* [ACTIVITY]
Up to and including the line that contains "def Scope.code : Scope → BitVec 3", reproduce every line exactly, beginning with the first line below.

* [RECORDS FOR THE TASK]
def Fmt.code : Fmt → BitVec 5
  | .f32 => 0 | .f16x2 => 1 | .bf16x2 => 2 | .f16 => 3 | .bf16 => 4 | .tf8 => 5 | .e4m3 => 6 | .e5m2 => 7
  | .i8 => 8 | .u8 => 9 | .i16 => 10 | .u16 => 11 | .i32 => 12 | .u32 => 13 | .f8 => 14
def Fmt.ofCode (c : BitVec 5) : Option Fmt :=
  match c.toNat with
  | 0 => some .f32 | 1 => some .f16x2 | 2 => some .bf16x2 | 3 => some .f16 | 4 => some .bf16 | 5 => some .tf8
  | 6 => some .e4m3 | 7 => some .e5m2 | 8 => some .i8 | 9 => some .u8 | 10 => some .i16 | 11 => some .u16
  | 12 => some .i32 | 13 => some .u32 | 14 => some .f8 | _ => none

/-- The fmt codes that `MDRAIN` and `MLOAD` accept in bits 63:60 (R242). -/
def MFmt.code : MFmt → BitVec 4
  | .f32 => 0 | .f16 => 3 | .bf16 => 4 | .i32 => 12
def MFmt.ofCode (c : BitVec 4) : Option MFmt :=
  match c.toNat with
  | 0 => some .f32 | 3 => some .f16 | 4 => some .bf16 | 12 => some .i32 | _ => none
/-- `MDRAIN`'s type field: bit 64 add-on-store, bits 63:60 the format (R242). -/
def encMdr (add : Bool) (fm : MFmt) : BitVec 5 := encBool1 add ++ fm.code

def Op.code : Op → BitVec 5
  | .iadd32 => 0 | .iadd64 => 1 | .imin => 2 | .imax => 3 | .umin => 4 | .umax => 5 | .and => 6 | .or => 7
  | .xor => 8 | .fadd32 => 9 | .fmin32 => 10 | .fmax32 => 11 | .xsum32 => 12
  | .exch32 => 13 | .exch64 => 14 | .cas32 => 15 | .cas64 => 16
def Op.ofCode (c : BitVec 5) : Option Op :=
  match c.toNat with
  | 0 => some .iadd32 | 1 => some .iadd64 | 2 => some .imin | 3 => some .imax | 4 => some .umin
  | 5 => some .umax | 6 => some .and | 7 => some .or | 8 => some .xor | 9 => some .fadd32
  | 10 => some .fmin32 | 11 => some .fmax32 | 12 => some .xsum32 | 13 => some .exch32
  | 14 => some .exch64 | 15 => some .cas32 | 16 => some .cas64 | _ => none

def FCond.code : FCond → BitVec 3
  | .eq => 0 | .ne => 1 | .lt => 2 | .le => 3 | .gt => 4 | .ge => 5 | .un => 6 | .ord => 7
def FCond.ofCode (c : BitVec 3) : Option FCond :=
  match c.toNat with
  | 0 => some .eq | 1 => some .ne | 2 => some .lt | 3 => some .le | 4 => some .gt | 5 => some .ge
  | 6 => some .un | _ => some .ord

def Scope.code : Scope → BitVec 3
  | .none => 0 | .thread => 1 | .group => 2 | .wg => 3 | .gang => 4 | .dev => 5 | .sys => 6
def Scope.ofCode (c : BitVec 3) : Option Scope :=
  match c.toNat with
  | 0 => some .none | 1 => some .thread | 2 => some .group | 3 => some .wg | 4 => some .gang
  | 5 => some .dev | 6 => some .sys | _ => none

def Vote.code : Vote → BitVec 5
  | .any => 0 | .all => 1 | .eq => 2
def Vote.ofCode (c : BitVec 5) : Option Vote :=
  match c.toNat with
  | 0 => some .any | 1 => some .all | 2 => some .eq | _ => none

def ShflMode.code : ShflMode → BitVec 5
  | .idx => 0 | .up => 1 | .down => 2 | .xor => 3
def ShflMode.ofCode (c : BitVec 5) : Option ShflMode :=
  match c.toNat with
  | 0 => some .idx | 1 => some .up | 2 => some .down | 3 => some .xor | _ => none

def FenceKind.code : FenceKind → BitVec 5
  | .acq => 1 | .rel => 2 | .acqrel => 3
def FenceKind.ofCode (c : BitVec 5) : Option FenceKind :=
  match c.toNat with
  | 1 => some .acq | 2 => some .rel | 3 => some .acqrel | _ => none

/-! ### Operand fields (R219 to R222) -/

/-- A vector register operand: kind 0b00, bits 17:11 zero. -/
def encV (r : VReg) : BitVec 20 := 0#2 ++ 0#7 ++ r
/-- A scalar register operand: kind 0b01, bits 17:7 zero. -/
def encS (r : SReg) : BitVec 20 := 1#2 ++ 0#11 ++ r
/-- An 18-bit immediate operand: kind 0b10. -/
def encImm (x : BitVec 18) : BitVec 20 := 2#2 ++ x
/-- An other operand: kind 0b11, bit 17 zero, subkind, payload (R220). -/
def encO (sub : BitVec 3) (payload : BitVec 14) : BitVec 20 := 3#2 ++ 0#1 ++ sub ++ payload
/-- A predicate operand, subkind 0. -/
def encP (r : PReg) : BitVec 20 := encO 0 (r.setWidth 14)

/-- The kind bits 19:18 of an operand field (R33). -/
def kindOf (x : BitVec 20) : BitVec 2 := x.extractLsb' 18 2

def VS.enc : VS → BitVec 20
  | .v r => encV r
  | .s r => encS r
def VS.dec (x : BitVec 20) : Option VS :=
  if kindOf x = 0 then some (.v (x.extractLsb' 0 11))
  else if kindOf x = 1 then some (.s (x.extractLsb' 0 7)) else none
/-- Bit 78 of an instruction of issue D: 1 exactly when operand D is a scalar (R226). -/
def VS.uniBit : VS → BitVec 1
  | .v _ => 0
  | .s _ => 1

def VSI.enc : VSI → BitVec 20
  | .v r => encV r
  | .s r => encS r
  | .i x => encImm x
def VSI.dec (x : BitVec 20) : Option VSI :=
  if kindOf x = 0 then some (.v (x.extractLsb' 0 11))
  else if kindOf x = 1 then some (.s (x.extractLsb' 0 7))
  else if kindOf x = 2 then some (.i (x.extractLsb' 0 18)) else none

def SI.enc : SI → BitVec 20
  | .s r => encS r
  | .i x => encImm x
def SI.dec (x : BitVec 20) : Option SI :=
  if kindOf x = 1 then some (.s (x.extractLsb' 0 7))
  else if kindOf x = 2 then some (.i (x.extractLsb' 0 18)) else none

/-- The A half of a 32-bit immediate: value bits 31:16 (map code `j`). -/
def encJHi (v : Word) : BitVec 20 := 2#2 ++ 0#2 ++ v.extractLsb' 16 16
/-- The B half: value bits 15:0. -/
def encJLo (v : Word) : BitVec 20 := 2#2 ++ 0#2 ++ v.extractLsb' 0 16

/-- Operand A of a memory operand (R221). -/
def MemOp.encA (m : MemOp) : BitVec 20 :=
  3#2 ++ 1#1 ++ m.ord ++ encBool1 m.remote ++ m.pos ++ encBool1 m.based ++ m.off.extractLsb' 6 3 ++ m.base
/-- Operand B of a memory operand (R221). -/
def MemOp.encB (m : MemOp) : BitVec 20 :=
  encBool1 m.indexed ++ m.scale ++ m.index ++ m.off.extractLsb' 0 6
def MemOp.dec (a b : BitVec 20) : MemOp where
  ord     := a.extractLsb' 15 2
  remote  := decBit (a.extractLsb' 14 1)
  pos     := a.extractLsb' 11 3
  based   := decBit (a.extractLsb' 10 1)
  off     := a.extractLsb' 7 3 ++ b.extractLsb' 0 6
  base    := a.extractLsb' 0 7
  indexed := decBit (b.extractLsb' 19 1)
  scale   := b.extractLsb' 17 2
  index   := b.extractLsb' 6 11

/-- `MMA`'s D operand: accumulator in 5:0, tensor id of A's scales in 11:6 (R242). -/
def encAccTid (acc tid : BitVec 6) : BitVec 20 := encO 1 (0#2 ++ tid ++ acc)
/-- `MMA`'s B operand: kiln slot in 2:0, K − 1 in 13:7 (R242). -/
def encKK (k : BitVec 3) (km1 : BitVec 7) : BitVec 20 := encO 2 (km1 ++ 0#4 ++ k)
/-- `MDRAIN`'s D operand: accumulator, ring 9:6, publish bit 10, space bit 11 (R242). -/
def encAccSp3 (acc : BitVec 6) (sp pub : Bool) (ring : BitVec 4) : BitVec 20 :=
  encO 1 (0#2 ++ encBool1 sp ++ encBool1 pub ++ ring ++ acc)
/-- `CVT`'s B operand: source format in 4:0, `.nosat` in 5 (R235). -/
def encCvtB (src : Fmt) (nosat : Bool) : BitVec 20 := encImm (0#12 ++ encBool1 nosat ++ src.code)
/-- `WRSP`'s uniform marker: 1 for special registers 8 and 9, 0 for 10 and 11 (R231). -/
def wrspUni (sr : BitVec 6) : BitVec 1 := if sr = 8 ∨ sr = 9 then 1 else 0

/-- The fields of a word of opcode `op` with prefix `p` (R217). -/
def mkF (op : BitVec 10) (p : Pre) (uni : BitVec 1) (h w : BitVec 3) (rf : BitVec 3) (ty : BitVec 5)
    (d a b : BitVec 20) : Fields :=
  ⟨op, encBool1 p.neg, p.guard, uni, h, w, p.policy, 0, rf, ty, d, a, b⟩

/-- The prefix of a word (R217). -/
def Fields.pre (f : Fields) : Pre := ⟨decBit f.neg, f.guard, f.policy⟩
/-- The extent of a word (R217). -/
def Fields.ext (f : Fields) : Ext := ⟨f.h, f.w⟩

* [TASK SOLUTION]
def Fmt.code : Fmt → BitVec 5
  | .f32 => 0 | .f16x2 => 1 | .bf16x2 => 2 | .f16 => 3 | .bf16 => 4 | .tf8 => 5 | .e4m3 => 6 | .e5m2 => 7
  | .i8 => 8 | .u8 => 9 | .i16 => 10 | .u16 => 11 | .i32 => 12 | .u32 => 13 | .f8 => 14
def Fmt.ofCode (c : BitVec 5) : Option Fmt :=
  match c.toNat with
  | 0 => some .f32 | 1 => some .f16x2 | 2 => some .bf16x2 | 3 => some .f16 | 4 => some .bf16 | 5 => some .tf8
  | 6 => some .e4m3 | 7 => some .e5m2 | 8 => some .i8 | 9 => some .u8 | 10 => some .i16 | 11 => some .u16
  | 12 => some .i32 | 13 => some .u32 | 14 => some .f8 | _ => none

/-- The fmt codes that `MDRAIN` and `MLOAD` accept in bits 63:60 (R242). -/
def MFmt.code : MFmt → BitVec 4
  | .f32 => 0 | .f16 => 3 | .bf16 => 4 | .i32 => 12
def MFmt.ofCode (c : BitVec 4) : Option MFmt :=
  match c.toNat with
  | 0 => some .f32 | 3 => some .f16 | 4 => some .bf16 | 12 => some .i32 | _ => none
/-- `MDRAIN`'s type field: bit 64 add-on-store, bits 63:60 the format (R242). -/
def encMdr (add : Bool) (fm : MFmt) : BitVec 5 := encBool1 add ++ fm.code

def Op.code : Op → BitVec 5
  | .iadd32 => 0 | .iadd64 => 1 | .imin => 2 | .imax => 3 | .umin => 4 | .umax => 5 | .and => 6 | .or => 7
  | .xor => 8 | .fadd32 => 9 | .fmin32 => 10 | .fmax32 => 11 | .xsum32 => 12
  | .exch32 => 13 | .exch64 => 14 | .cas32 => 15 | .cas64 => 16
def Op.ofCode (c : BitVec 5) : Option Op :=
  match c.toNat with
  | 0 => some .iadd32 | 1 => some .iadd64 | 2 => some .imin | 3 => some .imax | 4 => some .umin
  | 5 => some .umax | 6 => some .and | 7 => some .or | 8 => some .xor | 9 => some .fadd32
  | 10 => some .fmin32 | 11 => some .fmax32 | 12 => some .xsum32 | 13 => some .exch32
  | 14 => some .exch64 | 15 => some .cas32 | 16 => some .cas64 | _ => none

def FCond.code : FCond → BitVec 3
  | .eq => 0 | .ne => 1 | .lt => 2 | .le => 3 | .gt => 4 | .ge => 5 | .un => 6 | .ord => 7
def FCond.ofCode (c : BitVec 3) : Option FCond :=
  match c.toNat with
  | 0 => some .eq | 1 => some .ne | 2 => some .lt | 3 => some .le | 4 => some .gt | 5 => some .ge
  | 6 => some .un | _ => some .ord

def Scope.code : Scope → BitVec 3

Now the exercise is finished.